**YOUR INSTRUCTIONS:** Entries follow. Give back exactly the lines starting at the one containing "def Obligations.WakesAndSupplies : Prop" and ending at the one containing "(s.dev.phase = 0 → s.dev.mode = 2", and no other lines.

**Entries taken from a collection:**
○ ○ ○ ○
/-- R231, R420 to R427, R440, R442, R490, R492, R531: wakes and supplies.  A wake leaves SLEEP for RUN, starts the rails from DEEP, raises
EN_AO from OFF, or abandons an entry; good rails run bring-up on, rails that stay away are dropped and tried once more; a dump that is
done is left when the supply is back; the always-on counter and VID frames. -/
def Obligations.WakesAndSupplies : Prop :=
  ∀ (s : State), s.supplied →
    (∀ src lvl res, s.dev.dumping = false → s.dev.down = false →
      let en := src &&& (s.dev.fld Reg.PWR_WAKE_EN 7 0 ||| 1)
      let hit := fun m => en &&& wakeMask m
      (s.dev.phase = 0 → s.dev.mode = 2 → hit 2 ≠ 0 → ∃ t, exec (.wake src lvl res) s = .next t ∧ t.dev.mode = 0 ∧
        t.dev.reg Reg.PWR_WAKE_STAT = w32 (hit 2) ∧ t.dev.fld Reg.PWR_LAST_WAKE 2 0 = lowestBit (hit 2) ∧
        t.dev.fld Reg.PWR_WAKES 31 0 = min (s.dev.fld Reg.PWR_WAKES 31 0 + 1) 0xFFFFFFFF ∧
        ∃ code, 140 ≤ code ∧ code ≤ 160 ∧ s.dev.tells t.dev (.vid (vidWord code))) ∧
      (s.dev.phase = 0 → s.dev.mode = 3 → s.dev.bring = none → hit 3 ≠ 0 → ∃ t, exec (.wake src lvl res) s = .next t ∧
        t.dev.enMain = true ∧ t.dev.bring = some res ∧ t.dev.reg Reg.PWR_WAKE_STAT = w32 (hit 3) ∧
        (s.dev.enMain = false → s.dev.tells t.dev (.ballLevel "EN_MAIN" true))) ∧
      (s.dev.phase = 0 → s.dev.mode = 4 → s.dev.aoUp = false → hit 4 ≠ 0 →
        exec (.wake src lvl res) s = .next { s with dev := s.dev.emit (.ballLevel "EN_AO" true) }) ∧
      (s.dev.phase ≠ 0 → s.dev.entryTgt ≠ 5 → hit s.dev.entryTgt ≠ 0 → s.dev.mode ≤ 1 → ∃ t, exec (.wake src lvl res) s = .next t ∧
        t.dev.phase = 0 ∧ t.dev.entryTgt = 0 ∧ t.dev.mode = 0 ∧ t.dev.flag Reg.PWR_MODE_STS 8 = true ∧
        bitAt (t.dev.page 0xD00).intPend 1 = true)) ∧
    (s.dev.aoUp = true →
      (∀ r, s.dev.enMain = true → s.dev.pgMain = false → s.dev.bring = some r →
        (s.dev.mode = 3 → ∃ t, exec .pgMainRise s = .next t ∧ t.dev.pgMain = true ∧ t.dev.mode = 0 ∧ t.dev.released = false ∧
          t.dev.fld Reg.TST_BRG_CAUSE 2 0 = 4) ∧
        (s.dev.mode ≠ 3 → r.clearFail = 0 → ∃ t, exec .pgMainRise s = .next t ∧ t.dev.pgMain = true ∧ t.dev.kek = none ∧
          t.dev.pairKey = none ∧ t.dev.cap.key = none ∧ t.dev.reg Reg.TST_SEC_STS = 0x1F) ∧
        (s.dev.mode ≠ 3 → 1 ≤ r.clearFail → r.clearFail ≤ 4 → (s.dev.page 0x1000).err = false → ∃ t, exec .pgMainRise s = .next t ∧
          t.dev.stopped = true ∧ (t.dev.page 0x1000).errCode = 0x0100 ∧ (t.dev.page 0x1000).info0 = w32 r.clearFail)) ∧
      (s.dev.enMain = true → s.dev.pgMain = false → (s.dev.page 0xD00).err = false → ∃ t, exec .powerGoodTimeout s = .next t ∧
        t.dev.enMain = false ∧ (t.dev.page 0xD00).errCode = 0x0103 ∧ (t.dev.page 0xD00).info1 = w32 s.dev.pgTry ∧
        s.dev.tells t.dev (.ballLevel "EN_MAIN" false)) ∧
      (s.dev.enMain = false → s.dev.bring.isSome = true → s.dev.pgTry = 1 → exec .pgMainRetry s =
        .next { s with dev := { s.dev.emit (.ballLevel "EN_MAIN" true) with pgTry := 2, enMain := true } }) ∧
      (∀ res, (s.dev.mayExit = false → exec (.dumpExit res) s = .next s) ∧
        (s.dev.mayExit = true → s.dev.pgMain = false → ∃ t, exec (.dumpExit res) s = .next t ∧ t.dev.down = false ∧
          t.dev.enMain = true ∧ t.dev.bring = some res ∧ t.dev.fld Reg.TST_BRG_CAUSE 2 0 = 5 ∧
          t.dev.flag Reg.PWR_FAIL_STS 0 = false ∧ t.array = s.array)) ∧
      (∃ t, exec .aoCounterEdge s = .next t ∧ t.dev.ao = (s.dev.ao + 1) % 2 ^ 48 ∧
        (s.dev.saveDue = true → t.dev.saveDue = false ∧
          t.dev.timeSave = some (s.dev.tick, (s.dev.ao + 1) % 2 ^ 48, s.dev.epoch, s.dev.uncNow)))) ∧
    (s.dev.pgMain = true → ∀ code, (if s.dev.mode = 2 then code = 140 else 140 ≤ code ∧ code ≤ 160) →
      exec (.vidFrame code) s = .next { s with dev := (s.dev.setBias code).emit (.vid (vidWord code)) })

/-- R428 to R434, R442: domains.  A demand wakes a domain and notes who waits; a domain whose lanes are up is ON, its bridges ordered ON
(and taken by force where a lost twin left them parked); a domain at rest steps down once nothing is left to do, and ends the step in the
next state; PWR_DOM_OP and PWR_DOM_POL act on the selected domain, or are refused. -/
def Obligations.Domains : Prop :=
  ∀ (s : State) (g : Nat), s.running → g < 64 →
    let x := s.dev.dom g
    (∀ ws, s.dev.followed g = false → s.dev.pwrHeld = false → x.leaving = false → s.dev.domSt g ≠ 0 →
      ∃ t, exec (.domainDemandWake g ws) s = .next t ∧ (t.dev.dom g).waking = true ∧
        (t.dev.dom g).waiters = x.waiters ++ ws.map (fun w => (w.1 % 16384, w.2 % 32, s.dev.tick))) ∧
    (x.waking = true → s.dev.followed g = false → s.dev.pwrStop = false → (∀ p ∈ portsOf g, s.dev.lstate p = 7 ∨ s.dev.lstate p = 5) →
      ∃ t, exec (.domainOn g) s = .next t ∧ t.dev.domSt g = 0 ∧ (t.dev.dom g).waking = false ∧ (t.dev.dom g).waiters = [] ∧
        bitAt (t.dev.page 0xD01).intPend 3 = true ∧
        ∀ p ∈ portsOf g, s.dev.lstate p ≠ 7 → x.parked = true ∨ s.dev.fld (Reg.FCH_P_STS p) 4 3 = 1 →
          (∃ tag, s.dev.tells t.dev (.bridge p 0x0A [0, tag, 0, 0, 0, 0, 0, 0])) ∧
          (x.parked = true → ∃ tag, s.dev.tells t.dev (.bridge p 0x08 [0, tag, 0, 0, 0, 0, 0, s.dev.fence + 2 ^ 16]))) ∧
    (s.dev.followed g = false → s.dev.pwrHeld = false → x.leaving = false → x.waking = false → s.dev.dumping = false →
      s.dev.canLeave g = true →
      (s.dev.domSt g = 0 → 1 ≤ x.floor → 1 ≤ x.park ∨ x.last + x.tRet * 1000000 ≤ s.dev.tick →
        ∃ t, exec (.domainTRetExpire g) s = .next t ∧ (t.dev.dom g).leaving = true ∧
          ∀ p ∈ portsOf g, s.dev.lstate p ≠ 7 → s.dev.fld (Reg.FCH_P_STS p) 4 3 = 1 →
            ∃ tag, s.dev.tells t.dev (.bridge p 0x0A [0, tag, 0, 0, 0, 0, 0, 1])) ∧
      (s.dev.domSt g = 1 → 2 ≤ x.floor → x.park = 2 ∨ x.last + x.tOff * 1000000000 ≤ s.dev.tick → s.dev.openIn g = false →
        s.dev.noDpar g = true → s.dev.isDirty = false ∨ s.dev.dumpGroup g = false →
        ∃ t, exec (.domainTOffExpire g) s = .next t ∧ (t.dev.dom g).leaving = true ∧
          ∀ p ∈ portsOf g, s.dev.lstate p ≠ 7 → s.dev.fld (Reg.FCH_P_STS p) 4 3 = 1 →
            ∃ tag, s.dev.tells t.dev (.bridge p 0x0A [0, tag, 0, 0, 0, 0, 0, 2]))) ∧
    (x.leaving = true → s.dev.pwrStop = false → s.dev.domSt g ≤ 1 → ∃ t, exec (.domainStepDone g) s = .next t ∧ t.dev.domSt g = s.dev.domSt g + 1 ∧
      (t.dev.dom g).waking = x.again ∧ (x.park ≠ 2 → (t.dev.dom g).leaving = false) ∧ bitAt (t.dev.page 0xD01).intPend 3 = true) ∧
    (s.dev.dsel = g → s.dev.isOpen 0xD01 → ∀ (v : Word) op i,
      (op, i) ∈ [(1, Instr.domainWakeOp v), (2, .parkRet v), (3, .parkOff v)] → bits v 31 16 = 0x5057 → bits v 1 0 = op →
      bits v 15 2 = 0 →
      (s.dev.followed g = false → op = 1 → x.leaving = false → s.dev.domSt g ≠ 0 →
        ∃ t, exec i s = .next t ∧ (t.dev.dom g).waking = true) ∧
      (s.dev.followed g = false → 2 ≤ op → op - 1 ≤ x.floor → s.dev.domSt g < op - 1 →
        ∃ t, exec i s = .next t ∧ (t.dev.dom g).park = op - 1) ∧
      (s.dev.followed g = false → 2 ≤ op → op - 1 ≤ x.floor → op - 1 ≤ s.dev.domSt g →
        ∃ t, exec i s = .next t ∧ t.dev.doms = s.dev.doms) ∧
      (s.dev.followed g = true ∨ (2 ≤ op ∧ x.floor < op - 1) → (s.dev.page 0xD01).err = false → ∃ t, exec i s = .next t ∧
        (t.dev.page 0xD01).errCode = 0x0101 ∧ (t.dev.page 0xD01).info0 = w32 g ∧ (t.dev.page 0xD01).info1 = w32 op ∧
        t.dev.doms = s.dev.doms)) ∧
    (s.dev.dsel = g → s.dev.isOpen 0xD01 → ∀ (v : Word), bits v 3 2 = 0 →
      (bits v 1 0 ≠ 3 → bits v 15 4 ≠ 0 → bits v 31 16 ≠ 0 → ∃ t, exec (.pwrDomPolWrite v) s = .next t ∧
        (t.dev.dom g).floor = bits v 1 0 ∧ (t.dev.dom g).tRet = bits v 15 4 ∧ (t.dev.dom g).tOff = bits v 31 16) ∧
      (bits v 1 0 = 3 ∨ bits v 15 4 = 0 ∨ bits v 31 16 = 0 → (s.dev.page 0xD01).err = false →
        ∃ t, exec (.pwrDomPolWrite v) s = .next t ∧ (t.dev.page 0xD01).errCode = 0x0106 ∧ (t.dev.page 0xD01).info0 = 0x104 ∧
          t.dev.doms = s.dev.doms))
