-- ==== Sys2Proof/Laws/State.lean ====
section
/-! SUPPORT. What the updates of the state leave: one lemma per field of `State` and of `Dev` per update, each true by definition. -/

namespace Sys2Proof.Machine

/-! ### The four parts of the state -/

@[simp] theorem State.with_pending_pending (s : State) (x : List Instr) : ({ s with pending := x } : State).pending = x := rfl
@[simp] theorem State.with_pending_array (s : State) (x : List Instr) : ({ s with pending := x } : State).array = s.array := rfl
@[simp] theorem State.with_pending_window (s : State) (x : List Instr) : ({ s with pending := x } : State).window = s.window := rfl
@[simp] theorem State.with_pending_dev (s : State) (x : List Instr) : ({ s with pending := x } : State).dev = s.dev := rfl
@[simp] theorem State.with_array_pending (s : State) (x : Memory) : ({ s with array := x } : State).pending = s.pending := rfl
@[simp] theorem State.with_array_array (s : State) (x : Memory) : ({ s with array := x } : State).array = x := rfl
@[simp] theorem State.with_array_window (s : State) (x : Memory) : ({ s with array := x } : State).window = s.window := rfl
@[simp] theorem State.with_array_dev (s : State) (x : Memory) : ({ s with array := x } : State).dev = s.dev := rfl
@[simp] theorem State.with_window_pending (s : State) (x : Memory) : ({ s with window := x } : State).pending = s.pending := rfl
@[simp] theorem State.with_window_array (s : State) (x : Memory) : ({ s with window := x } : State).array = s.array := rfl
@[simp] theorem State.with_window_window (s : State) (x : Memory) : ({ s with window := x } : State).window = x := rfl
@[simp] theorem State.with_window_dev (s : State) (x : Memory) : ({ s with window := x } : State).dev = s.dev := rfl
@[simp] theorem State.with_dev_pending (s : State) (x : Dev) : ({ s with dev := x } : State).pending = s.pending := rfl
@[simp] theorem State.with_dev_array (s : State) (x : Dev) : ({ s with dev := x } : State).array = s.array := rfl
@[simp] theorem State.with_dev_window (s : State) (x : Dev) : ({ s with dev := x } : State).window = s.window := rfl
@[simp] theorem State.with_dev_dev (s : State) (x : Dev) : ({ s with dev := x } : State).dev = x := rfl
○ ○ ○ ○
**TASK RESULT:**
def Obligations.WakesAndSupplies : Prop :=
  ∀ (s : State), s.supplied →
    (∀ src lvl res, s.dev.dumping = false → s.dev.down = false →
      let en := src &&& (s.dev.fld Reg.PWR_WAKE_EN 7 0 ||| 1)
      let hit := fun m => en &&& wakeMask m
      (s.dev.phase = 0 → s.dev.mode = 2 → hit 2 ≠ 0 → ∃ t, exec (.wake src lvl res) s = .next t ∧ t.dev.mode = 0 ∧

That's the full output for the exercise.